WORK REQUIRED => In the listing below, the line containing "s.cmdDlc := rfl" marks the end; copy exactly every line from the first through that one.

EXTRACTED DATA =>
-- ==== Sys2Proof/Laws/State.lean ====
section
/-! SUPPORT. What each named update of State does to each field: one lemma per field per update. -/

namespace Sys2Proof.Machine

variable (s : State)

/-! ## raise -/

@[simp] theorem raise_rxMode (k : RxError) : (raise k s).rxMode = s.rxMode := rfl
@[simp] theorem raise_lowCount (k : RxError) : (raise k s).lowCount = s.lowCount := rfl
@[simp] theorem raise_byteCount (k : RxError) : (raise k s).byteCount = s.byteCount := rfl
@[simp] theorem raise_bitPos (k : RxError) : (raise k s).bitPos = s.bitPos := rfl
@[simp] theorem raise_acc (k : RxError) : (raise k s).acc = s.acc := rfl
@[simp] theorem raise_timerPhase (k : RxError) : (raise k s).timerPhase = s.timerPhase := rfl
@[simp] theorem raise_slots (k : RxError) : (raise k s).slots = s.slots := rfl
@[simp] theorem raise_head (k : RxError) : (raise k s).head = s.head := rfl
@[simp] theorem raise_tail (k : RxError) : (raise k s).tail = s.tail := rfl
@[simp] theorem raise_errFlags (k : RxError) :
    (raise k s).errFlags = s.errFlags ||| errMask k := rfl
@[simp] theorem raise_irqEnabled (k : RxError) : (raise k s).irqEnabled = s.irqEnabled := rfl
@[simp] theorem raise_lineBuf (k : RxError) : (raise k s).lineBuf = s.lineBuf := rfl
@[simp] theorem raise_lineLen (k : RxError) : (raise k s).lineLen = s.lineLen := rfl
@[simp] theorem raise_lineDiscard (k : RxError) : (raise k s).lineDiscard = s.lineDiscard := rfl
@[simp] theorem raise_connected (k : RxError) : (raise k s).connected = s.connected := rfl
@[simp] theorem raise_cmdId (k : RxError) : (raise k s).cmdId = s.cmdId := rfl
@[simp] theorem raise_cmdDlc (k : RxError) : (raise k s).cmdDlc = s.cmdDlc := rfl
@[simp] theorem raise_timestamp (k : RxError) : (raise k s).timestamp = s.timestamp := rfl
@[simp] theorem raise_bitrateSel (k : RxError) : (raise k s).bitrateSel = s.bitrateSel := rfl
@[simp] theorem raise_cfg (k : RxError) : (raise k s).cfg = s.cfg := rfl
@[simp] theorem raise_txLevel (k : RxError) : (raise k s).txLevel = s.txLevel := rfl
@[simp] theorem raise_txTrace (k : RxError) : (raise k s).txTrace = s.txTrace := rfl
@[simp] theorem raise_hostOut (k : RxError) : (raise k s).hostOut = s.hostOut := rfl
@[simp] theorem raise_boot (k : RxError) : (raise k s).boot = s.boot := rfl
@[simp] theorem raise_task (k : RxError) : (raise k s).task = s.task := rfl
@[simp] theorem raise_params (k : RxError) : (raise k s).params = s.params := rfl
@[simp] theorem raise_serialRx (k : RxError) : (raise k s).serialRx = s.serialRx := rfl
@[simp] theorem raise_txRoom (k : RxError) : (raise k s).txRoom = s.txRoom := rfl
@[simp] theorem raise_txPending (k : RxError) : (raise k s).txPending = s.txPending := rfl
@[simp] theorem raise_errOut (k : RxError) : (raise k s).errOut = s.errOut := rfl
@[simp] theorem raise_schedule (k : RxError) : (raise k s).schedule = s.schedule := rfl
@[simp] theorem raise_draws (k : RxError) : (raise k s).draws = s.draws := rfl
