-- ==== Sys2Proof/Laws/PerInstr.lean ====
section
/-! SUPPORT. Statements about each instruction as syntax, one lemma per constructor. -/

namespace Sys2Proof.Laws

/-- A well-formed instruction's line is a command byte and at most 24 characters, all of them storable
(30_encoding.md R84, R85; 44_command_protocol.md R222). -/
def LineShape.Statement (i : Instr) : Prop :=
  i.WellFormed → ∃ op payload, encode i = op :: payload ∧ payload.length ≤ 24 ∧
    ∀ c ∈ encode i, storable c = true

theorem lineShape_of_encode {i : Instr} {op : Byte} {payload : List Byte}
    (h : encode i = op :: payload) : LineShape.Statement i := by
  intro hw
  simp only [Instr.WellFormed, Instr.wf, Bool.and_eq_true, decide_eq_true_eq, List.all_eq_true] at hw
  obtain ⟨⟨hl, hs⟩, -⟩ := hw
  refine ⟨op, payload, h, ?_, hs⟩
  rw [h, List.length_cons] at hl
  simp only [maxLine] at hl
  omega

theorem LineShape.serialNumber (ignored : List Byte) :
    LineShape.Statement (.serialNumber ignored) := lineShape_of_encode rfl
theorem LineShape.swVersion (ignored : List Byte) :
    LineShape.Statement (.swVersion ignored) := lineShape_of_encode rfl
theorem LineShape.hwVersion (ignored : List Byte) :
    LineShape.Statement (.hwVersion ignored) := lineShape_of_encode rfl
theorem LineShape.openSession (payload : List Byte) :
    LineShape.Statement (.openSession payload) := lineShape_of_encode rfl
theorem LineShape.closeSession (ignored : List Byte) :
    LineShape.Statement (.closeSession ignored) := lineShape_of_encode rfl
theorem LineShape.selectBitrate (digit : Option Byte) (ignored : List Byte) :
    LineShape.Statement (.selectBitrate digit ignored) := lineShape_of_encode rfl
theorem LineShape.customBitrate (payload : List Byte) :
    LineShape.Statement (.customBitrate payload) := lineShape_of_encode rfl
theorem LineShape.setTimestamp (digit : Option Byte) (extra : List Byte) :
    LineShape.Statement (.setTimestamp digit extra) := lineShape_of_encode rfl
theorem LineShape.transmit (idDigits : List Byte) (lenDigit : Option Byte)
    (dataDigits ignored : List Byte) :
    LineShape.Statement (.transmit idDigits lenDigit dataDigits ignored) := lineShape_of_encode rfl
theorem LineShape.other (op : Byte) (payload : List Byte) :
    LineShape.Statement (.other op payload) := lineShape_of_encode rfl

end Sys2Proof.Laws
end

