-- ==== Sys2Proof/Tests/Slice0.lean ====
section
/-! SUPPORT. Tests: the well-formedness smoke, words written out from the spec's encodings, the vectors of
95_test_vectors.md one step at a time, and the witnesses of the obligations' hypotheses. -/

namespace Sys2Proof.Tests

open Sys2Proof Sys2Proof.Machine

/-! ## Helpers -/

/-- A booted, idle block with concrete contents (95_test_vectors.md, "Reset state"). -/
def idle : State where
  rxMode := .detectBreak
  lowCount := 0
  byteCount := 0
  bitPos := 0
  acc := 0x00#8
  timerPhase := .free
  slots := Vector.replicate 8 { bytes := Vector.replicate 10 0x00#8, length := 0 }
  head := 0
  tail := 0
  errFlags := 0x00#8
  irqEnabled := true
  lineBuf := Vector.replicate 26 0x00#8
  lineLen := 0
  lineDiscard := false
  connected := false
  cmdId := 0#12
  cmdDlc := 0#4
  timestamp := false
  bitrateSel := none
  cfg := { prescale := 0, countsPerBit := 0, countsPerHalfBit := 0, startBitTimeout := 0 }
  txLevel := .high
  txTrace := []
  hostOut := []
  boot := .running
  task := .choosing
  params :=
    { checksumIncludesId := true, overflowDiscardsRest := false, forwardRequiresConnected := false
      txFullPolicy := .block, serialString := [0x41#8], swVersionString := [0x42#8]
      hwVersionString := [0x43#8], baud := 0, tBreakEnd := 0, tSyncStart := 0
      interByteMultiplier := 0, bitrateTable := [] }
  serialRx := []
  txRoom := .ample
  txPending := []
  errOut := []
  schedule := []
  draws := 0

/-- The same block, connected. -/
def open_ : State := { idle with connected := true }

/-- A block in the middle of a frame, at the stop bit. -/
def reading (bytes : Nat) (acc : Byte) (f : Slot) : State :=
  { idle with
    rxMode := .readData, lowCount := 10, byteCount := bytes, bitPos := 9, acc := acc
    timerPhase := .centred, slots := idle.slots.set 0 f }

/-- A slot that holds a frame. -/
def slotOf (bytes : List Byte) : Slot :=
  bytes.foldl (fun f b => slotAppend b f) { bytes := Vector.replicate 10 0x00#8, length := 0 }

/-- A state read out of the outcome of a step. -/
def after {α : Type} (o : Host.Outcome State Fault Refusal) (f : State → α) : Option α :=
  match o with
  | .next t => some (f t)
  | .fault _ => none
  | .refused _ => none

/-- One step that reads the terminator of a line. -/
def runLine {α : Type} (line : List Byte) (s : State) (f : State → α) : Option α :=
  after (step (placeLine line s)) f

/-- Levels written as the digits of a trace. -/
def levels (digits : List Nat) : List Level := digits.map fun d => if d = 0 then .low else .high
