-- ==== Sys2Proof/Machine/Step.lean ====
section
/-! DEFINITION. One step of the block. -/

namespace Sys2Proof.Machine

/-- One atomic step of one agent (R10, R120). -/
def step (s : State) : Host.Outcome State Fault Refusal :=
  match nextMove s with
  | .stopped f => .fault f
  | .mixer t => mixerStep t
  | .run i t => exec i t
  | .nothing r => .refused r

/-- The state in which a word of the opcode table is the next to be issued, before all others and at once (log 1). -/
def State.withFetchWord (s : State) (nbits w : Nat) : State := { s with feed := issueOfTable nbits w :: s.feed }

end Sys2Proof.Machine
end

THE COMPLETED TASK =>
-- ==== Sys2Proof/Laws/State.lean ====
section
/-! SUPPORT. What each named update of State does to each field: one lemma per field per update. -/

namespace Sys2Proof.Machine

variable (s : State)

/-! ## raise -/

@[simp] theorem raise_rxMode (k : RxError) : (raise k s).rxMode = s.rxMode := rfl
@[simp] theorem raise_lowCount (k : RxError) : (raise k s).lowCount = s.lowCount := rfl
@[simp] theorem raise_byteCount (k : RxError) : (raise k s).byteCount = s.byteCount := rfl
@[simp] theorem raise_bitPos (k : RxError) : (raise k s).bitPos = s.bitPos := rfl
@[simp] theorem raise_acc (k : RxError) : (raise k s).acc = s.acc := rfl
@[simp] theorem raise_timerPhase (k : RxError) : (raise k s).timerPhase = s.timerPhase := rfl
@[simp] theorem raise_slots (k : RxError) : (raise k s).slots = s.slots := rfl
@[simp] theorem raise_head (k : RxError) : (raise k s).head = s.head := rfl
@[simp] theorem raise_tail (k : RxError) : (raise k s).tail = s.tail := rfl
@[simp] theorem raise_errFlags (k : RxError) :
    (raise k s).errFlags = s.errFlags ||| errMask k := rfl
@[simp] theorem raise_irqEnabled (k : RxError) : (raise k s).irqEnabled = s.irqEnabled := rfl
@[simp] theorem raise_lineBuf (k : RxError) : (raise k s).lineBuf = s.lineBuf := rfl
@[simp] theorem raise_lineLen (k : RxError) : (raise k s).lineLen = s.lineLen := rfl
@[simp] theorem raise_lineDiscard (k : RxError) : (raise k s).lineDiscard = s.lineDiscard := rfl
@[simp] theorem raise_connected (k : RxError) : (raise k s).connected = s.connected := rfl
@[simp] theorem raise_cmdId (k : RxError) : (raise k s).cmdId = s.cmdId := rfl
@[simp] theorem raise_cmdDlc (k : RxError) : (raise k s).cmdDlc = s.cmdDlc := rfl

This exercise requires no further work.